Swap the values in the array corresponding to these positions.
For most random number generators, the low bits are the least random ones. So your line
randNum = rand() % 3;
should be modified to get its value more from the high- to middle-order bits from rand.
Your expectations may be off. I notice that you swap the selector if your random value is 0. Coupled with the relative non-randomness of randNum, this may be your problem. Perhaps you need to make things less random to make them appear more random, such as swapping the selector every time through the loop, and always taking 1 or more cards from the selected deck.
Comments:
srand(time(NULL));
This should only be called once during an applications run. This it is usally best to call it in main() as you start.

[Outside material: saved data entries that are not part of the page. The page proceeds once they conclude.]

theorem witness_BarrierInstructionsAndWaitsOrder :
    laneS2.LaneIssues sM.msel sM.pclass laneE2 ∧ laneE2.regsOk [(6, 1), (8, 1)] = true
    ∧ (let ws := laneE2.wants 2 6 (fun _ => 0) (fun th => (laneE2.t.thread th).vreg 8) noData
       laneS2.Goes laneE2 { bytes := 16, align := 16, write := true, access := 2 } 2 ws ∧ ∀ w ∈ ws, w.data < 4096)
    ∧ (let ws := laneE2.wants 2 6 (fun _ => 0) (fun th => (laneE2.t.thread th).vreg 4) noData
       laneS2.Goes laneE2 { bytes := 16, align := 16, write := true, access := 2 } 1 ws ∧ ws.filter (fun w => decide (4096 ≤ w.data)) ≠ [])
    ∧ laneS2.Goes laneE2 (reads 16) 0 (laneE2.wants 2 6 (fun _ => 0) (fun th => (laneE2.t.thread th).vreg 8) noData)
    ∧ (∀ h ∈ laneE2.hws, countOf (laneE2.t.warps.get {} h).oc 0 ≤ 0)
    ∧ (∃ h ∈ ({ laneE2 with t := laneTW } : Env).hws, 0 < countOf (laneTW.warps.get {} h).oc 0)
    ∧ laneE2.act ≠ [] ∧ laneE2.full 1 = false ∧ leadS2.LeadIssues 0 0 leadE2
    ∧ (∀ th ∈ laneE2.act, wrap (wrap (((laneE2.t.thread th).vpair 4 : Int) + 0) 64 : Nat) 64 < 2 ^ 52)
    ∧ (∃ th ∈ laneE2.act, 2 ^ 52 ≤ wrap (wrap (((laneTH.thread th).vpair 4 : Int) + 0) 64 : Nat) 64) :=
  by and_intros <;> first | exact .inl rfl | exact goes_of (by decide) rfl (by decide +kernel) | decide | rfl

/-! ## Witnesses: engines, scheduling, traps -/

/-- A context with a trap handler, a service ring of four slots, two interrupts, and queue 0 of two slots enabled for SPAWN. -/
def ctx1 : Ctx := { ptRoot := 0x4001, trapBase := 0x1008, svcBase := 0x2012, irqCount := 2, queues := [(0, { cfg := 0x3107 })] }
def mkOp (k : OpKind) (fid : Option Nat) (l : List Acc) : Op :=
  { kind := k, tid := 0, fid := fid, core := 0, hws := [0], counter := none, clause := 0x1000, index := 0, cls := 0, pclass := 0, lanes := l }
def leadC : State := { leadS2 with ctxs := [(0, ctx1)] }
def laneC : State := { laneS2 with ctxs := [(0, ctx1)] }
theorem lead_issues_c : leadC.LeadIssues 0 0 leadE2 := ⟨⟨rfl, rfl, .inl rfl⟩, rfl⟩
theorem lane_issues_c : laneC.LaneIssues 0 0 laneE2 := ⟨⟨rfl, rfl, .inl rfl⟩, rfl⟩

/-- A result that is a value, and that is this value. -/
def okE {α : Type} (r : Except Nat α) : Bool := match r with
  | .ok _ => true
  | .error _ => false
theorem okE_ok {α : Type} {r : Except Nat α} (h : okE r = true) : ∃ x, r = .ok x := by
  cases r with
  | ok x => exact ⟨x, rfl⟩
  | error e => cases h
def okIs {α : Type} [DecidableEq α] (r : Except Nat α) (y : α) : Bool := match r with
  | .ok x => x == y
  | .error _ => false
theorem okIs_ok {α : Type} [DecidableEq α] {r : Except Nat α} {y : α} (h : okIs r y = true) : r = .ok y := by
  cases r with
  | ok x => simpa [okIs] using h
  | error e => cases h
def errIs {α : Type} (r : Except Nat α) (e : Nat) : Bool := match r with
  | .ok _ => false
  | .error x => x == e
theorem errIs_error {α : Type} {r : Except Nat α} {e : Nat} (h : errIs r e = true) : r = .error e := by
  cases r with
  | ok x => cases h
  | error x => simpa [errIs] using h

def crowded : State := { laneC with cores := [(0, { xlat := [(0, leaf0)], kicks := (upFrom 0 241).map (fun n => ⟨9, 0, 0, n⟩) })] }

/-- The first slot of queue 0 lies in a poisoned sector. -/
def spoiled : State := { leadC with glob := { leadC.glob with poison := [0x203000 / 32] } }

theorem witness_KicksAndSpawnsAreQueuedOrSuspend :
    laneC.Issues 0 0 laneE2 ∧ laneE2.regsOk [(6, 1), (8, 1)] = true
    ∧ laneC.Goes laneE2 { bytes := 128, align := 128, write := false, access := 0 } 3
        (laneE2.wants 2 6 (fun _ => 0) (fun th => laneE2.dataOf 8 1 th) noData)
    ∧ (laneC.core 0).kicks.length + laneC.unhanded 0 + 16 ≤ 256
    ∧ crowded.Issues 0 0 laneE2 ∧ ¬((crowded.core 0).kicks.length + crowded.unhanded 0 + 16 ≤ 256)
    ∧ leadC.Issues 0 0 leadE2 ∧ leadE2.pair false 4 0 % 16 = 0 ∧ leadC.replayable leadE2.t = false ∧ leadC.agentsQuiet 0 leadC.nextId [leadThread] = true
    ∧ bit (leadC.queueRegs 0 0).cfg 0 = true ∧ bit (leadC.queueRegs 0 0).cfg 1 = true ∧ ((leadC.doneAhead 0 0).queueRegs 0 0).full = false
    ∧ (∃ bs, leadC.engineRead 0 0x2000 256 = .ok bs) ∧ leadC.engineXlat 0 0x3000 256 true = .ok (.glob, 0x203000)
    ∧ (leadC.recall .glob 0x203000 256).poisonAt .glob 0x203000 256 = false
    ∧ ({ cfg := 0x3107, write := 2 } : QueueRegs).full = true
    ∧ (leadC.doneAhead 0 0).slotPoisoned 0 0x3000 = false ∧ spoiled.slotPoisoned 0 0x3000 = true
    ∧ laneE2.Same (laneE2.pair false 4) ∧ laneE2.Same (laneE2.single true 0)
    ∧ ({ leadC with ops := [(5, mkOp .st none [{ lane := 0, thread := leadThread, space := 0, addr := 0 }])] } : State).agentsQuiet 0 9 [leadThread] = false :=
by
  refine ⟨lane_issues_c.1, by decide, goes_of (by decide) rfl (by decide +kernel), by decide +kernel, ⟨rfl, rfl, .inl rfl⟩, by decide +kernel, lead_issues_c.1, ?_⟩
  unfold Env.Same
  and_intros <;> first | decide +kernel | exact okE_ok (by decide +kernel) | exact okIs_ok (by decide +kernel)

theorem witness_OperationsEnterTheirCounters :
    (mkOp .ld none []).counter = none ∧ ({ mkOp .ld none [] with counter := some 0 } : Op).counter = some 0
    ∧ laneS2.teams.look laneE2.tid = some laneE2.t ∧ laneE2.hws.Nodup ∧ leadS2.teams.look leadE2.tid = some leadE2.t
    ∧ laneE2.t.warps.look 0 = some {} ∧ 0 ∈ laneE2.hws := ⟨rfl, rfl, rfl, by decide, rfl, rfl, by decide⟩

/-- A warp whose mask 1 names nobody: an instruction under it has no active thread. -/
def laneE0 : Env := { laneE2 with act := [] }
theorem lane_issues0 : laneC.LaneIssues 1 0 laneE0 := ⟨⟨rfl, rfl, .inl rfl⟩, rfl⟩
def gX : FmtX := { zX with acc := 32, arow := 8, bdesc := 10 }

theorem witness_MatrixInstructionsEnterTheArray :
    laneC.LaneIssues gX.msel gX.pclass laneE2 ∧ gX.sparse = 0 ∧ laneE2.regsOk (mtxRegs gX) = true
    ∧ laneE2.act ≠ [] ∧ laneE2.Same (fun th => (laneE2.t.thread th).vpair 10) ∧ gX.nobar.toNat = 1
    ∧ (let m := mtxOf gX false true laneE2 (laneE2.act.headD 0)
       let row := fun th => m.high + (laneE2.t.thread th).vreg 8
       laneC.itemFault laneE2 (m.alignItems laneE2 row ++ laneE2.act.flatMap (fun th => m.barItem th (laneE2.t.laneOf th)) ++ m.winItems laneE2
         ++ m.items laneE2 row) = none)
    ∧ (let m := mtxOf gX false true laneE0 0
       laneC.itemFault laneE0 (m.barItem (laneE0.all.headD 0) (laneE0.t.laneOf (laneE0.all.headD 0))) = none)
    ∧ laneE2.full 4 = false ∧ laneC.arrayFull 0 0 = false
    ∧ ({ laneC with cores := [(0, { arrays := [(0, [1, 2, 3, 4])] })] } : State).arrayFull 0 0 = true
    ∧ laneC.LaneIssues { gX with msel := 1 }.msel gX.pclass laneE0 ∧ laneE0.act = []
    ∧ laneE2.regsOk [(4, 2), (8, 1), (12, 1)] = true ∧ laneE2.Same (fun th => (laneE2.t.thread th).vpair 4)
    ∧ laneE2.agents ≠ [] ∧ 0x2000 % 128 = 0
    ∧ laneC.itemFault laneE2 (pageItems 0 0 0 0x2000 128) = none ∧ (∀ i ∈ pageItems 0 0 0 0x2000 128, laneC.needsWalk laneE2 i.want = false) :=
by
  refine ⟨lane_issues_c, rfl, by decide, by decide, by unfold Env.Same; decide, rfl, rfl, rfl, rfl, by decide, by decide, lane_issues0, ?_⟩
  unfold Env.Same
  and_intros <;> first | decide | rfl

/-- An elastic launch of the team. -/
def elastic : Launch := { ctx := 0, queue := 0, slot := 0, image := List.replicate 256 0xFF, ident := 1 }

theorem witness_SchedulingAndSystemInstructionsComplete :
    laneC.Issues 0 0 laneE2 ∧ laneE2.act ≠ [] ∧ (1 : BitVec 6).toNat % 2 = 1
    ∧ leadC.Issues 0 0 leadE2 ∧ leadE2.fid = none ∧ elastic.elastic = true ∧ leadE2.t.withdrawn = false
    ∧ leadE2.last = true ∧ leadE2.t.lead.hmode = false
    ∧ laneE2.regsOk [(2, 1), (3, 1), (4, 1)] = true ∧ laneE2.Same (fun th => (laneE2.t.thread th).vreg 2) :=
by
  refine ⟨lane_issues_c.1, by decide, by decide, lead_issues_c.1, ?_⟩
  unfold Env.Same
  and_intros <;> first | decide | rfl

def svcOp : Op := { mkOp .svc none [] with started := true, args := [1, 2, 3, 4, 5, 6, 0] }
def leadSvc (o : Op) : State := { leadC with ops := [(5, o)], arg := { a := 5 } }

theorem witness_ServiceCallsAndInterruptsAreQueuedAndGoOut :
    leadC.Issues 0 0 leadE2 ∧ leadC.replayable leadE2.t = false ∧ leadE2.full 7 = false
    ∧ ¬(bit ctx1.svcBase 4 = false ∨ 12 < ctx1.svcBase % 16 ∨ (ctx1.svcReserved + 2 ^ 32 - ctx1.svcTail) % 2 ^ 32 = 2 ^ (ctx1.svcBase % 16))
    ∧ leadE2.single true 0 0 < ctx1.irqCount ∧ ctx1.irqCount ≤ leadE2.single false 6 0
    ∧ laneC.Issues 0 0 laneE2 ∧ laneE2.regsOk [(0, 2), (2, 2), (8, 8)] = true
    ∧ laneE2.Same (laneE2.pair false 0) ∧ (∀ i < 4, laneE2.Same (fun th => laneE2.pair false (8 + 2 * i) th))
    ∧ (leadSvc svcOp).liveOp 5 = some svcOp ∧ svcOp.started = true ∧ (leadSvc svcOp).accessesDone 5 svcOp = true
    ∧ ((leadSvc svcOp).ctx 0).svcWritten.has 0 = false ∧ (∃ u, (leadSvc svcOp).engineWrite 0 0x2000 (svcRecord (leadSvc svcOp) svcOp leadT2) = .ok u)
    ∧ (∃ c, (leadSvc svcOp).engineWrite 0 0x200000 (svcRecord (leadSvc svcOp) svcOp leadT2) = .error c) :=
by
  refine ⟨lead_issues_c.1, rfl, rfl, by decide, by decide, by decide, lane_issues_c.1, ?_⟩
  unfold Env.Same
  and_intros <;> first | decide | rfl | exact okE_ok (by decide +kernel) | exact ⟨8, rfl⟩

theorem witness_LeadFaultsEnterTheHandlerOrKillTheLaunch :
    leadC.LeadIssues 0 0 leadE2 ∧ leadE2.t.lead.hmode = false ∧ (leadC.ctx leadE2.t.ctx).trapBase ≠ 0 ∧ ({ code := 0x0D } : Raise).code ≠ 0x0A
    ∧ ({ leadS2 with launches := [(0, elastic)] } : State).Issues 0 0 leadE2
    ∧ ({ leadS2 with launches := [(0, elastic)] } : State).launches.look leadE2.t.launch = some elastic ∧ (leadS2.ctx 0).trapBase = 0 :=
  ⟨lead_issues_c, rfl, by decide, by decide, ⟨rfl, rfl, .inl rfl⟩, rfl, rfl⟩

theorem witness_LaneFaultsParkTheWarp :
    laneC.LaneIssues 0 0 laneE2 ∧ laneE2.fid = some 0 ∧ (laneC.ctx laneE2.t.ctx).trapBase ≠ 0 ∧ laneE2.t.lead.canEnter = true
    ∧ ({ hmode := true } : Lead).canEnter = false := ⟨lane_issues_c, rfl, by decide, by decide, by decide⟩
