-- ==== Sys2Proof/Decode.lean ====
section
/-! DEFINITION. Decoding an instruction word (R100 to R115) and, after it, encoding one. The
table of rows is data that can be corrected in one place, as R110 asks; both directions are
written from the spec's encoding tables. -/

namespace Sys2Proof

/-- The `n` bits of `w` from bit `lo` up (R7). -/
def field (lo n : Nat) (w : InsnWord) : BitVec n := w.extractLsb' lo n

/-- The register fields `rD`, `rA`, `rB` (R103). -/
def fieldD (w : InsnWord) : RegNum := field 21 5 w
def fieldA (w : InsnWord) : RegNum := field 16 5 w
def fieldB (w : InsnWord) : RegNum := field 11 5 w

/-- The 16-bit immediate in bits 15:0, and the one split over bits 25:21 and 10:0 (R103). -/
def fieldI (w : InsnWord) : BitVec 16 := field 0 16 w
def fieldSplit (w : InsnWord) : BitVec 16 := field 21 5 w ++ field 0 11 w

/-- The `-` bits of the `FCUST` format, which R305 and R306 let an implementation use (log entry 29). -/
def fieldFree (w : InsnWord) : BitVec 12 := field 21 5 w ++ field 8 3 w ++ field 0 4 w

/-! The operands of each shape of format (R104), handed to a constructor. -/

def ofDAB (c : RegNum → RegNum → RegNum → Instr) (w : InsnWord) : Instr := c (fieldD w) (fieldA w) (fieldB w)
def ofDAI (c : RegNum → RegNum → BitVec 16 → Instr) (w : InsnWord) : Instr := c (fieldD w) (fieldA w) (fieldI w)
def ofDAL (c : RegNum → RegNum → BitVec 6 → Instr) (w : InsnWord) : Instr := c (fieldD w) (fieldA w) (field 0 6 w)
def ofDA (c : RegNum → RegNum → Instr) (w : InsnWord) : Instr := c (fieldD w) (fieldA w)
def ofAB (c : RegNum → RegNum → Instr) (w : InsnWord) : Instr := c (fieldA w) (fieldB w)
def ofAI (c : RegNum → BitVec 16 → Instr) (w : InsnWord) : Instr := c (fieldA w) (fieldI w)
def ofDI (c : RegNum → BitVec 16 → Instr) (w : InsnWord) : Instr := c (fieldD w) (fieldI w)
def ofABSplit (c : RegNum → RegNum → BitVec 16 → Instr) (w : InsnWord) : Instr :=
  c (fieldA w) (fieldB w) (fieldSplit w)
def ofABCust (c : RegNum → RegNum → BitVec 12 → Instr) (w : InsnWord) : Instr :=
  c (fieldA w) (fieldB w) (fieldFree w)
def ofD (c : RegNum → Instr) (w : InsnWord) : Instr := c (fieldD w)
def ofB (c : RegNum → Instr) (w : InsnWord) : Instr := c (fieldB w)
def ofI (c : BitVec 16 → Instr) (w : InsnWord) : Instr := c (fieldI w)
def ofN (c : BitVec 26 → Instr) (w : InsnWord) : Instr := c (field 0 26 w)
def ofCust (c : BitVec 26 → Instr) (w : InsnWord) : Instr := c (field 0 26 w)
def ofCust5 (c : RegNum → RegNum → RegNum → BitVec 6 → BitVec 5 → Instr) (w : InsnWord) : Instr :=
  c (fieldD w) (fieldA w) (fieldB w) (field 5 6 w) (field 0 5 w)
def ofVCust (c : BitVec 18 → BitVec 4 → Instr) (w : InsnWord) : Instr := c (field 8 18 w) (field 0 4 w)
def ofZ (c : Instr) (_ : InsnWord) : Instr := c

/-- One row of the opcode table: the identifying bits and their mask, the bits that must be
zero (R111), and the instruction the operand fields make. -/
structure OpcodeRow where
  mnemonic : String
  pattern  : InsnWord
  mask     : InsnWord
  reserved : InsnWord
  build    : InsnWord → Instr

int randNum = 0, numCards = 0, totalNumCards = 0;
bool selector = true, aisDone = false, bisDone = false;
One identifier per line. Every coding standard written has this rule. It also prevents some subtle errors that can creep in when using pointers. Get used to it.
randNum = rand() % 3;
The bottom bits of rand are the lest random.
rand Num = rand() / (MAX_RAND / 3.0);
Question:
if(!aisDone && !bisDone)
{
This can execute
and set one of the above to isDone
Example:
Exit state aisDone == false bsiDone == false // OK
Exit state aisDone == true bsiDone == false // Will run below
Exit state aisDone == false bsiDone == ture // Will run below
}
if(aisDone && !bisDone)
{
Is this allowed to run if the first block above is run?
}
if(bisDone && !aisDone)
{
Is this allowed to run if the first block above is run?
}
The rest is too complicated and I don't understand.
I can think of simpler techniques to get a good shuffle of a deck of cards:
for(loop = 0 .. 51)
{
rand = rand(51 - loop);
swap(loop, loop+rand);
}
The above simulates picking a card at random from the deck A and putting it on the top of deck B (deck B initially being empty). When the loop completes B is now A (as it was done in place).
Thus each card (from A) has the same probability of being placed at any position in B.